Up until his decision to open a market, Bourdain’s entire business had been capturing exotic dining experiences for television. Bourdain Market, like the World’s Fairs of the 19th and 20th centuries, will invert this business model by bringing people from around the world to a humongous food court so that they may “do” culture. It will provide what Bourdain calls a “democratic space open to and used by all,” a place where “wealthy and working class alike” can congregate in what promises to be the largest food hall in the city. Patrons will munch on prepared foods from both world-renowned and obscure restaurateurs on common tables and select the finest meats from butchers and fisheries. “Think of an Asian night market,” Bourdain tells New York Eater, as if that is a stable and widely understood reference for Americans, before clarifying that it means “eating and drinking at midnight”—something that could just as easily be said about a TGI Fridays. It will be a place that is “transparent and authentic”—unlike, presumably, the nearby Chelsea Market, once a public market by and for New Yorkers, now mainly a tourist destination.

 

AUTHENTICITY, from the Greek authentikós, meaning original or first hand, is also related to authént, which ostensibly means DIY. When referring to something like an artwork or first-edition book, authentic is a relatively straightforward signifier: This artwork was definitely made by this specific person. Authentication, the process by which professionals discern whether a given artifact comes from a specific source, is not categorically different from the way we might seek out authenticity in our food or even our conversations. We seek, in our present experiences, some sort of connection to a past or an elsewhere. “The quest for authenticity,” writes Baudrillard in The System of Objects is also “a quest for an alibi.” The elsewhere or else-when, like an alibi, is only as credible as the teller and one’s own ability to cross-reference and confirm. Bourdain acts as our authenticity detective, ferreting out the provenance of food and dragging the perpetrators onto his show and, now, into his market.

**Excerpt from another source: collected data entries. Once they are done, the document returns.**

/-- An access of a reserved location, or a partial write (R311, R315): recorded where RSVD_ERR is 1; over SPI, `err`
sets ERR (R387). -/
def reservedAccess (s : Block) (m : Master) (a : Nat) (err : Bool) : Block :=
  let s := if flag s F.GLOBAL_CTRL_RSVD_ERR then
      let s := setF (raise s F.GLOBAL_STATUS_RSVD_ACCESS) F.GLOBAL_RSVD_LAST_VALID 1
      setF (setF s F.GLOBAL_RSVD_LAST_MASTER (masterNo m)) F.GLOBAL_RSVD_LAST_WADDR (a / 4)
    else s
  if err && decide (m = .spi) then { s with boot := { s.boot with spiErr := true } } else s

/-! ## The key lock (R317, R318) -/

/-- The flag that shows a master's lock open. -/
def keyF (m : Master) : Fld :=
  match m with
  | .pcie => F.GLOBAL_KEYSTAT_UNL_P
  | .spi => F.GLOBAL_KEYSTAT_UNL_S

/-- KEY written. -/
def keyWritten (s : Block) (m : Master) (v : Nat) : Block :=
  if v = 0xC35A then setF s (keyF m) 1
  else
    let s := setF s (keyF m) 0
    if v = 0 then s else raise (incSat s F.GLOBAL_KEYFAIL_COUNT) F.GLOBAL_STATUS_KEY_FAIL

/-- A write of a guarded register: an open lock re-arms; a locked one refuses the keyed bits, recorded where one would
have changed. -/
def keyCheck (s : Block) (m : Master) (d : RegDef) (a old v : Nat) : Block :=
  if d.key = 0 then s
  else if flag s (keyF m) then setF s (keyF m) 0
  else if (old ^^^ v) &&& d.key = 0 then s
  else
    let s := setF (incSat s F.GLOBAL_LOCKED_WR_COUNT) F.GLOBAL_LOCKED_WR_WADDR (a / 4)
    raise s F.GLOBAL_STATUS_LOCKED_WR

/-- The bits that a master's write of the value `v` may write: those software writes, of a masked register those whose
mask bit is 1 (R316), less the keyed ones of a locked master. -/
def writable (s : Block) (m : Master) (d : RegDef) (a v : Nat) : Nat :=
  if a = R.GLOBAL_CTRL then (v >>> 16) &&& 7
  else if d.key ≠ 0 && !flag s (keyF m) then d.rw - (d.rw &&& d.key)
  else d.rw

/-! ## The store -/

/-- The registers that hold a maximum and that software writes (R312). -/
def maxHeld (a : Nat) : Bool :=
  [R.GLOBAL_MODE_SKEW, R.HOSTCMD_STEP_MAX, R.HOSTCMD_LAT_URG, R.POWER_PEAK_PKG, R.DRAMC_LAT_RT0, R.DRAMC_LAT_RT1,
    R.MMU_WALK_MAX].contains a

/-- Bits of a register written by a host: buffered bits in the shadow with UG_PEND of their group (R322), bits of a unit of
a region forwarded to its die, its W1C bits cleared at once, so that a condition that recurs shows again (R314), W1C bits
cleared but for those that the hardware raises in this cycle, and
maximum-hold fields compared again with the samples of this cycle (R326). -/
def storeBits (s : Block) (d : RegDef) (a v mask w1c : Nat) : Block :=
  let w1c := w1c - (w1c &&& raisedNow s a)
  let b := mask &&& d.buf
  let p := mask - b
  let s := unflip (unflip (putP s a mask v) a b true) a p false
  let s := if b = 0 then s
    else
      let g := ugOf s (blockUnit a)
      refreshStrobes (setF s ⟨R.GLOBAL_UG_PEND, g, g⟩ 1) (blockUnit a)
  if inRegion a then
    let s := putM s a w1c 0
    if p = 0 then s
    else { s with linkQ := s.linkQ ++ [⟨regionOf (blockUnit a), a, v, p, s.now⟩] }
  else
    let s := putM (putA s a p v) a w1c 0
    if maxHeld a then maxAgain s a else s

/-! ## What a write sets going -/

/-- The bit that TMR_INJ names inverted in its copy (R320): a second copy of one bit inverted leaves the third as the one
that differs. -/
def injectFlip (s : Block) : Block :=
  let a := 4 * getF s F.GLOBAL_TMR_SEL_WADDR
  let sh := flag s F.GLOBAL_TMR_SEL_SHADOW
  let b := getF s F.GLOBAL_TMR_INJ_BIT
  let c := getF s F.GLOBAL_TMR_INJ_COPY
  match regDef a with
  | none => s
  | some d =>
    if !(if sh then d.tmr &&& d.buf else d.tmr).testBit b || decide (2 < c) then s
    else
      let here := fun (f : Flip) => f.adr == a && f.shadow == sh && f.bit == b
      let rest := s.flips.filter (fun f => !here f)
      match s.flips.find? here with
      | none => { s with flips := rest ++ [⟨a, sh, c, b⟩] }
      | some f =>
        if f.copy = c then { s with flips := rest }
        else
          let s := { s with flips := rest ++ [⟨a, sh, 3 - c - f.copy, b⟩] }
          let v := (if sh then getP s a else getW s a).toNat ^^^ 2 ^ b
          if sh then putP s a (2 ^ b) v
          else if d.buf.testBit b then putA s a (2 ^ b) v
          else putM s a (2 ^ b) v

/-- Object `o` of PATROL class `c` exists (Table 16-7). -/
def patrolObject (c o : Nat) : Bool :=
  match c with
  | 0 => decide (o < poolEnd)
  | 1 => decide (o < 64)
  | 2 => decide (o < 64)
  | 3 => decide (o < 4)
  | 5 => decide (o < 10)
  | 6 => decide (o < 3)
  | _ => true

/-- TEST.GO (R372). The classes 4, 7 and 8 have one object, the package, whatever OBJECT holds. -/
def patrolTest (s : Block) : Block :=
  let c := getF s F.PATROL_TEST_CLASS
  let o := getF s F.PATROL_TEST_OBJECT
  let o := if c = 4 || c = 7 || c = 8 then 0 else o
  if c < 9 && patrolObject c o then settleJobs (patrolEvent s c o) else s

/-- LOCK_PIN written: each output newly forced is a PATROL event (R244). -/
def lockPinWritten (s : Block) (old : Nat) : Block :=
  let new := (getW s R.CLOCK_LOCK_PIN).toNat
  let s := forEach [0, 4] s (fun s i =>
    let n := natBits new (i + 1) i
    if n != 0 && n != natBits old (i + 1) i then settleJobs (patrolEvent s 4 0) else s)
  syncClock s

/-- WDOG_CFG written (R379). -/
def wdogWritten (s : Block) (old : Nat) : Block :=
  if !flag s F.AON_WDOG_CFG_EN then { s with aon := { s.aon with wdogAt := 0 } }
  else if old.testBit 0 then s
  else wdogStart s

/-- CMPk_CFG written: a disabled comparator is in no alarm. -/
def cmpWritten (s : Block) (k : Nat) : Block :=
  if flag s (cmpF k F.AON_CMP0_CFG_EN) then s else syncLevels (setF s (cmpBit F.AON_CMP_STATE_LEVEL k) 0)

/-- The RTC's load register (R377). -/
def rtcWritten (s : Block) (hi : Bool) (v mask : Nat) : Block :=
  let k := if hi then 32 else 0
  { s with aon := { s.aon with load := mergeMask s.aon.load (v <<< k) (mask <<< k) } }

/-- A submission ring enabled (R286); one disabled does not take a TAIL written in the same cycle (Table 13-6). -/
def sqCfgWritten (s : Block) (r old : Nat) : Block :=
  let tail := sqF r F.HOSTCMD_SQ0_TAIL_IDX
  if flag s (sqF r F.HOSTCMD_SQ0_CFG_EN) && !old.testBit 0 then
    setF (setF (clearPeek s r) (sqF r F.HOSTCMD_SQ0_HEAD_IDX) 0) tail 0
  else if !flag s (sqF r F.HOSTCMD_SQ0_CFG_EN) && old.testBit 0 then
    match writtenNow s tail.adr with
    | some w => setF s tail (bits w 15 0)
    | none => s
  else s

/-- The completion ring enabled (R290). -/
def cqCfgWritten (s : Block) (old : Nat) : Block :=
  if flag s F.HOSTCMD_CQ_CFG_EN && !old.testBit 0 then
    let w := s.hostIf.cycleWr.filter (fun x => x.1 != R.HOSTCMD_CQ_HEAD)
    let s := setF (setF { s with hostIf := { s.hostIf with cycleWr := w } } F.HOSTCMD_CQ_HEAD_IDX 0) F.HOSTCMD_CQ_TAIL_IDX 0
    flushHeld 64 { s with cmd := { s.cmd with phase := true } }
  else s

/-- Effects of a write in the GLOBAL block. -/
def globalEffect (s : Block) (m : Master) (a v mask : Nat) : Block :=
  match a with
  | 0x28 => keyWritten s m v
  | 0x38 =>
    let e := nextEdge s
    settleJobs (forEach (bitList v 16) s (fun s g => takeStrobe s g e (e + 4000) (masterNo m)))
  | 0x48 => if mask = 0 then s else indFetch s 0
  | 0x54 => if mask = 0 then s else indFetch s 1
  | 0x4C => indWrite s 0 m v
  | 0x58 => indWrite s 1 m v
  | 0x7C => if (v &&& mask).testBit 0 then injectFlip s else s
  | _ => s

/-- Effects of a write in the HOSTCMD block. -/
def hostcmdEffect (s : Block) (o old : Nat) : Block :=
  if o = 0xC8 then cqCfgWritten s old
  else if 0x40 ≤ o && o < 0xC0 && o % 0x20 = 8 then sqCfgWritten s ((o - 0x40) / 0x20) old
  else s

/-- Effects of a write in the EVENT block; a refused write has none (R4). -/
def eventEffect (s : Block) (o v : Nat) (acc : Bool) : Block :=
  if !acc then s
  else if o = 0x00 then
    let s := if v.testBit 0 then rtGoOp s else s
    if v.testBit 1 then rtClrOp s else s
  else if o = 0x0C then swevOp s v
  else if o = 0x10 then rtSelOp s v
  else if o = 0x38 then syncLevels s
  else if o = 0x44 then setF s F.EVENT_SRCCOUNT_COUNT 0
  else if 0x60 ≤ o && o < 0x80 then syncEvout s
  else if 0x80 ≤ o && o < 0x100 && o % 0x10 = 0 then tmrCfgWritten s ((o - 0x80) / 0x10)
  else if 0x100 ≤ o && o < 0x180 && o % 0x10 = 0 && v.testBit 8 then
    setF s (capF ((o - 0x100) / 0x10) F.EVENT_TSCAP0_CFG_DONE) 0
  else s

/-- Effects of a write in the always-on block; `acc` are the bits accepted. -/
def aonEffect (s : Block) (o old v acc : Nat) : Block :=
  if o = 0x00 then
    if (v &&& acc).testBit 0 then { s with aon := { s.aon with setIn := rtcSec s + 1 } } else s
  else if o = 0x08 then rtcWritten s false v acc
  else if o = 0x0C then rtcWritten s true v acc
  else if o = 0x1C then wdogWritten s old
  else if o = 0x20 then (if v = 0xA5C3 then wdogStart s else s)
  else if 0x40 ≤ o && o % 8 = 0 then cmpWritten s ((o - 0x40) / 8)
  else s

/-- What a write of register `a` sets going: `old` is what it held, `v` the value written, `acc` the bits accepted. -/
def writeEffect (s : Block) (m : Master) (a old v acc : Nat) : Block :=
  let o := a % 0x1000
  match a / 0x1000 with
  | 0x0 => globalEffect s m a v acc
  | 0x1 => hostcmdEffect s o old
  | 0x2 => eventEffect s o (v &&& acc) (acc != 0)
  | 0x3 => if o = 0x50 then lockPinWritten s old
      else if o = 0x10 && flag s F.CLOCK_STATE_STEERING then steerCount s old true
      else s
  | 0x4 => if o = 0x08 && acc != 0 then capWritten s
      else if o = 0x50 && v = 0 then maxF s F.POWER_PEAK_PKG_MW (ledgerTotal s 7)
      else s
  | 0x5 => if o = 0x08 then faultnWritten s
      else if o = 0x3C && (v &&& acc).testBit 31 then patrolTest s
      else s
  | 0x8 => aonEffect s o old v acc
  | 0x9 => if o = 0x1C && acc != 0 then trimWritten s else if o = 0x50 then gdatSendOp s v else s
  | 0xA => if 0x40 ≤ o && o < 0x70 then syncBankmap s
      else if o = 0x38 then seenServed s 0 else if o = 0x3C then seenServed s 1 else s
  | 0xB => if o = 0x20 then descSnap s
      else if o = 0x38 then pteSnap s
      else if o = 0x58 then winStep (winWrite (winWalk s) (linkSub m) (Word.ofNat v))
      else s
  | 0x12 => if o % 0x100 = 0 && v.testBit 0 then forceEvent s (o / 0x100) (nextEdge s) 0 else s
  | 0x3C => if o % 0x100 = 0 then syncLaneLat s else s
  | _ => s

/-! ## Writes -/

/-- A host's write of SYN_FREQ or SYN_PHASE of a unit is kept until a strobe takes it (R159). -/
def noteSyn (s : Block) (a : Nat) : Block :=
  let u := blockUnit a
  let syn := [R.P_SYN_FREQ_LO, R.P_SYN_FREQ_HI, R.P_SYN_PHASE]
  if !inRegion a || 64 ≤ u || !syn.any (fun o => unitBase u + o == a) || s.hostIf.synNew.contains a then s
  else { s with hostIf := { s.hostIf with synNew := s.hostIf.synNew ++ [a] } }

/-- The write of `v` to register `d` at address `a`. To a unit of a region whose link is lost it is dropped (R314). -/
def writeReg (s : Block) (m : Master) (d : RegDef) (a v : Nat) : Block :=
  if inRegion a && linkGone s (regionOf (blockUnit a)) then
    let s := if d.key = 0 then s else setF s (keyF m) 0
    raise s F.GLOBAL_STATUS_LINK_DROP
  else
    let old := (getP s a).toNat
    let rw := writable s m d a v
    let s := keyCheck s m d a old v
    let r := ruleMask s a old (mergeMask old v rw) rw
    let keep := r.2 - (r.2 &&& notStored a)
    let s := if 0x3C000 ≤ a && (a % 0x100 = R.LC_SKEW_LO || a % 0x100 = R.LC_SKEW_HI) then
        noteTaps r.1 (blockUnit a - 96) else r.1
    let s := storeBits (noteSyn (noteWrite s a) a) d a v keep (v &&& d.w1c)
    writeEffect s m a old v r.2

Authenticity, like democracy, transparency, and openness, is something that often feels in short supply. Clear and discernible origin stories are deeply comforting even if they are, as Baudrillard says, “located somewhere short of reality.” But reality is anxiety-inducing, especially in the wake of protracted economic stagnation, unresponsive and corrupt government, intrusive corporations, and digital networks that invite us to mediate our identities in new and complex ways. We express anxiety about our historical moment in all sorts of ways, but we take it out especially on our food.

Food is intimate but also eminently commodifiable, and so our dinner plates are a predictable place to augment our present reality with the sublimely authentic. This may also go toward explaining why we are also currently fretting over such matters as the impulse to photograph our food, the travel distance of food, how long a meal takes to prepare, and whether it was eaten by our paleolithic ancestors. Bourdain is comforting because he projects authority in many of these areas. He can tell us which consumption habits will deliver us into authentic living while also staying true to democratic values that say anyone should have access to such an experience.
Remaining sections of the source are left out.